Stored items

··········

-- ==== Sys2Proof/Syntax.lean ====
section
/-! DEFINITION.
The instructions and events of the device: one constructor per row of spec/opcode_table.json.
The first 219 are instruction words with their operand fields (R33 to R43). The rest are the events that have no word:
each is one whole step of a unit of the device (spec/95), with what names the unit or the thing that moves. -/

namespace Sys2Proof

··········

**Instructions for the task**: Search term "spec": return each line of the data that contains it.

**Answer for this exercise**:
The instructions and events of the device: one constructor per row of spec/opcode_table.json.
each is one whole step of a unit of the device (spec/95), with what names the unit or the thing that moves. -/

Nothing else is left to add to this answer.